Saved data entries
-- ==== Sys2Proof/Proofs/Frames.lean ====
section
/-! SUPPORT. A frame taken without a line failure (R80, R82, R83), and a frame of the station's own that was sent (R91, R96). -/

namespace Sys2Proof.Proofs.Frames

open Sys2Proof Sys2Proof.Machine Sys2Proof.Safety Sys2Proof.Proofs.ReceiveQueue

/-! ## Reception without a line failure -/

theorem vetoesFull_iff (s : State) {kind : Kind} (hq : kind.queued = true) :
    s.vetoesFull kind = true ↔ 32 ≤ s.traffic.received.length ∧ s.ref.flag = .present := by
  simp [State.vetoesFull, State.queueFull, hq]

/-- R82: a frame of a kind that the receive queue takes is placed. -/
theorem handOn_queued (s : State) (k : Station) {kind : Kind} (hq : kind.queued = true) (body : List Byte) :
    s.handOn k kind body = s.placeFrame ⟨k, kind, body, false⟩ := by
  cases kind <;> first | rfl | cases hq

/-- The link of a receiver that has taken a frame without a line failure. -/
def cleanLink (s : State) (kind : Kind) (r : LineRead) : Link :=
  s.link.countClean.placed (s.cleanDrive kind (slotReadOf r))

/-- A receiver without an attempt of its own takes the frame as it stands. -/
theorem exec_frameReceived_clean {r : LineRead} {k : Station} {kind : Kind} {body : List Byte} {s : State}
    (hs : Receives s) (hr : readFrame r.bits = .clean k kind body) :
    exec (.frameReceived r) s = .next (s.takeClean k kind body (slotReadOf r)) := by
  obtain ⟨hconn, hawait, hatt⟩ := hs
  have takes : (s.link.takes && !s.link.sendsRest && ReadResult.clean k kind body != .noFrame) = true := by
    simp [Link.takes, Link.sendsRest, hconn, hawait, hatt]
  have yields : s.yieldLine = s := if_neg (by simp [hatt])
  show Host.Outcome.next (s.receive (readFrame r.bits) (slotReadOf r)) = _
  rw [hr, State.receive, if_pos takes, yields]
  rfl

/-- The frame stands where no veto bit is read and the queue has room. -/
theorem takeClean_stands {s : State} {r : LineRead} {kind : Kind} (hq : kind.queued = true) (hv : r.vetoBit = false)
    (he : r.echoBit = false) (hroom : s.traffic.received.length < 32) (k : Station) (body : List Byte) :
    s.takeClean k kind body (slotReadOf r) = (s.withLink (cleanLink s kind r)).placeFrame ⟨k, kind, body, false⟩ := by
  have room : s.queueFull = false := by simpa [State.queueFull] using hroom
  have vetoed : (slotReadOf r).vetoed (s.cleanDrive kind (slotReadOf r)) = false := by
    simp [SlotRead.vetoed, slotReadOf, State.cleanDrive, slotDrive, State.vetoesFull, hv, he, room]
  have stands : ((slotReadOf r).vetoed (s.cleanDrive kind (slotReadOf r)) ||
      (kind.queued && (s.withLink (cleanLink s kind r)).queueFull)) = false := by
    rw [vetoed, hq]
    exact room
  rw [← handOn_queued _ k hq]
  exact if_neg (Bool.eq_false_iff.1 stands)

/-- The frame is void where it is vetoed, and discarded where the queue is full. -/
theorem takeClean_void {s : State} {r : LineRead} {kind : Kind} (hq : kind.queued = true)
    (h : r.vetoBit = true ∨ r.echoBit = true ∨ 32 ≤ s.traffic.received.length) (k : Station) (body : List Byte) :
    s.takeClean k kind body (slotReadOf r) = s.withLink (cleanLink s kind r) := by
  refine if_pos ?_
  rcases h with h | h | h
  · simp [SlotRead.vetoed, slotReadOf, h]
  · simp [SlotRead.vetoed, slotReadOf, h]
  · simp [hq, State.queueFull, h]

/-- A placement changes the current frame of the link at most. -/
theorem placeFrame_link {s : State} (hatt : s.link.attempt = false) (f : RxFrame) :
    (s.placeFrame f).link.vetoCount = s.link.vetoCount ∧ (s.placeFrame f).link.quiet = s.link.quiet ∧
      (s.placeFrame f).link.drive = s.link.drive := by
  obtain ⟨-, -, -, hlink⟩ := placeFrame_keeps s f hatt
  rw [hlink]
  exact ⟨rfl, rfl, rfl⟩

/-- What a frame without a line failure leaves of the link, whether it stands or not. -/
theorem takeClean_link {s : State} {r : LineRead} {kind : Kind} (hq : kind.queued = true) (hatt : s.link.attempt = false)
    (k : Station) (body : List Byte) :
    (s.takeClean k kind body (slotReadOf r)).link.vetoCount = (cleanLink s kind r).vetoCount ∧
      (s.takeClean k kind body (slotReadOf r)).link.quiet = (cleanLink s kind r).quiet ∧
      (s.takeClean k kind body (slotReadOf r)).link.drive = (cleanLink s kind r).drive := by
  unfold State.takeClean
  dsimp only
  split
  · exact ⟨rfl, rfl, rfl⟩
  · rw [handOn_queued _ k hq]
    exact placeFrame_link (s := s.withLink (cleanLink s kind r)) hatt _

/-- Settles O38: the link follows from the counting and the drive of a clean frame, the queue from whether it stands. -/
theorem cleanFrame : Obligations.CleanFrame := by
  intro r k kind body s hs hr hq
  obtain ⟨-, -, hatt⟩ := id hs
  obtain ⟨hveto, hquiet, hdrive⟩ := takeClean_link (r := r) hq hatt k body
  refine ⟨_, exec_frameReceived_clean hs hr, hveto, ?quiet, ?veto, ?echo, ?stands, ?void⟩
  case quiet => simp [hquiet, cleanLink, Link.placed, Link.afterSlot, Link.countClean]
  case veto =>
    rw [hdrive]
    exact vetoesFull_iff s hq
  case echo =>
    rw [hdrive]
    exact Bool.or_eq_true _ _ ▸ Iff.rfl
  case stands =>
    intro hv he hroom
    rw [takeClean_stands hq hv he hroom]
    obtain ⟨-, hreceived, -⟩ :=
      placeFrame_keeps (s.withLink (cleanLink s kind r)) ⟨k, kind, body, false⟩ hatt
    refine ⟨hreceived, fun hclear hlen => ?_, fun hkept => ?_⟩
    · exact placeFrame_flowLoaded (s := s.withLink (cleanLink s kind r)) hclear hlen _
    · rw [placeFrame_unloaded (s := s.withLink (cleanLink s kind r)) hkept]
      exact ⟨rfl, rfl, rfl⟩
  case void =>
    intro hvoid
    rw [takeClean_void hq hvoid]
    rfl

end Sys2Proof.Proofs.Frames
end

WORK REQUEST:
Your answer should consist of all lines above that include the string "traffic".

ANSWER SPACE:
    s.vetoesFull kind = true ↔ 32 ≤ s.traffic.received.length ∧ s.ref.flag = .present := by
    (he : r.echoBit = false) (hroom : s.traffic.received.length < 32) (k : Station) (body : List Byte) :
    (h : r.vetoBit = true ∨ r.echoBit = true ∨ 32 ≤ s.traffic.received.length) (k : Station) (body : List Byte) :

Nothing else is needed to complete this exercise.